There are platforms to test regex such as:
https://regexr.com/




### regex.findall() 
**regex.findall** function finds all patterns matching the regex.


See an example of tokenization using regex in the following code cell:

In [None]:
import regex
text = "Hello, I am studying computer science and this is my NLP course material."
regex.findall("\w+",text)

### regex.sub
Function **regex.sub** replaces a text with the patterns matched to the regex.

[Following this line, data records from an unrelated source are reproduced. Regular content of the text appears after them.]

/-- OPERATION_RETIRE (R142, R144): the engine's operation leaves its slot, its core-store writes stand, and its engine time is counted (R38); the core
that combines partial results waits for them (R152); an uncorrectable operand ends its operation with MEM_UNCORRECTABLE instead.
TONGS_DESCRIPTOR_START and TONGS_DESCRIPTOR_RETIRE (R139, R140): descriptors start in ring order, at most eight at once, a PUT not before its
operation has retired, one of a MOVE by Tongs alone with its slot issued, a GATHER or SCATTER with a walker set to its walk, and none while an earlier
operation's range clashes with its own (R143), and retire in ring order, what they write standing from then on. An operation completes when its last
slot and descriptor have retired, and a solve cut by its deadline no earlier than that time (R41): its writes to tier 1 and tier 2 become visible
(R16, R140), the buffers it held are given up, and its completion joins the others. Says that exec answers a next state, under conditions on the state
and the operands alone, for: operationRetire (OPERATION_RETIRE), tongsDescriptorStart (TONGS_DESCRIPTOR_START), tongsDescriptorRetire
(TONGS_DESCRIPTOR_RETIRE). -/
def Obligations.CoresRetire : Prop :=
  (∀ (s : State) (core : Nat) (e : Sys2Proof.Engine), s.running = true →
    (∀ x, s.issuedSlot core e = some x → s.partialsDue core x = true → exec (.operationRetire core e .clean) s = .next s) ∧
    (∀ x, s.issuedSlot core e = some x → s.coreStopped core x.part = false → s.partialsDue core x = false →
      (exec (.operationRetire core e .clean) s = .next (((s.countEngine core x).retireSlot core x).settle) ∧
        ((s.countEngine core x).retireSlot core x).stores = x.writes.foldl (fun m w => (m.write w).heal w) s.stores ∧
        ((s.countEngine core x).stats.acc.parts.get? x.part).map (·.coreTime) =
          some (((s.stats.acc.parts.get? x.part).getD PartAcc.zero).coreTime + x.cycles * 1000000 / s.clockOf (core / 256))) ∧
      (∀ a, x.also = [] →
        let u := (((s.countEngine core x).uncorrectable .core (coreKey core (a % 2097152))).failWork x.owner x.tag St.memUncorrectable).releaseTag x.owner x.tag
        exec (.operationRetire core e (.uncorrectable a)) s = .next u.settle ∧
        (∀ id g, x.owner = .flight id → s.flight? id = some g → s.searchOf id = none → u.flight? id = none ∧ ∃ fin ∈ u.proto.finished, fin.flight = id ∧ fin.status = St.memUncorrectable))) ∧
    (s.coreStopped core (s.partOfCore core) = false →
      (∀ c, (s.core core).startDesc = some c → exec (.tongsDescriptorStart core) s = .next (s.setCore core c) ∧
        ∃ i d w, (s.core core).ring[i]? = some d ∧ d.started = false ∧ c.ring = (s.core core).ring.modify i (fun d => { d with started := true, walker := w }) ∧
          c.held = (s.core core).held ∧ c.feed = (s.core core).feed ∧
          i < 8 ∧ (∀ d ∈ (s.core core).ring.take i, d.started = true) ∧
          (d.order = true → i = 0) ∧
          (d.op = 2 ∨ d.op = 5 → ∀ x ∈ (s.core core).slots ++ (s.core core).held, x.engine ≠ none → ¬(x.owner = d.owner ∧ x.tag = d.tag)) ∧
          (∀ x ∈ (s.core core).held, x.engine = none → ¬(x.owner = d.owner ∧ x.tag = d.tag)) ∧
          (∀ k x, (s.core core).loneOf d = some k → c.slots[k]? = some x → x.issued = true ∧ x.owner = d.owner ∧ x.tag = d.tag) ∧
          (∀ v, d.walk = some v → c.walkers[w]? = some (some (none, d.tag, v))) ∧
          (∀ x ∈ (s.core core).slots ++ (s.core core).held, x.tag < d.tag → rangesClash x.ranges d.ranges = false)) ∧
      ((s.core core).startDesc = none → exec (.tongsDescriptorStart core) s = .next s) ∧
      (∀ d r, (s.core core).ring = d :: r → d.started = true →
        let u := (s.apply (d.made core)).putCore core { s.core core with ring := r }
        (d.window = none → exec (.tongsDescriptorRetire core .clean) s = .next u.settle) ∧
        (∀ w, d.window = some w → exec (.tongsDescriptorRetire core .clean) s = .next (u.windowRead w.1 w.2.1 w.2.2).settle)) ∧
      (∀ d r, (s.core core).ring = d :: r → d.started = false → exec (.tongsDescriptorRetire core .clean) s = .next s))) ∧
  (∀ (s : State) (f : Flight), s.proto.flights.filter (fun f => f.placed && !f.late && !s.busyFor (.flight f.id)) = [f] →
    let u := match f.deadline with
      | some d => s.reach d
      | none => s
    s.settlePlaced = ((u.apply f.writes).unhold (.flight f.id)).finishFull f.id f.status f.info f.result none f.hostWrites [])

See an example in the following code cell:

In [None]:
import regex
text = "Hello, I am studying computer science and this is my NLP course material. Yay!! "
text = regex.sub(r"[\W]"," ",text) #replace non alphabetical and numbers with space
text =regex.sub(r"\s+"," ",text)#replace every sequences of spaces with only one space

print(text)


### regex.match 
Function **regex.match** puts parts of the matched regex which are distinguished by paranthesis in different groups.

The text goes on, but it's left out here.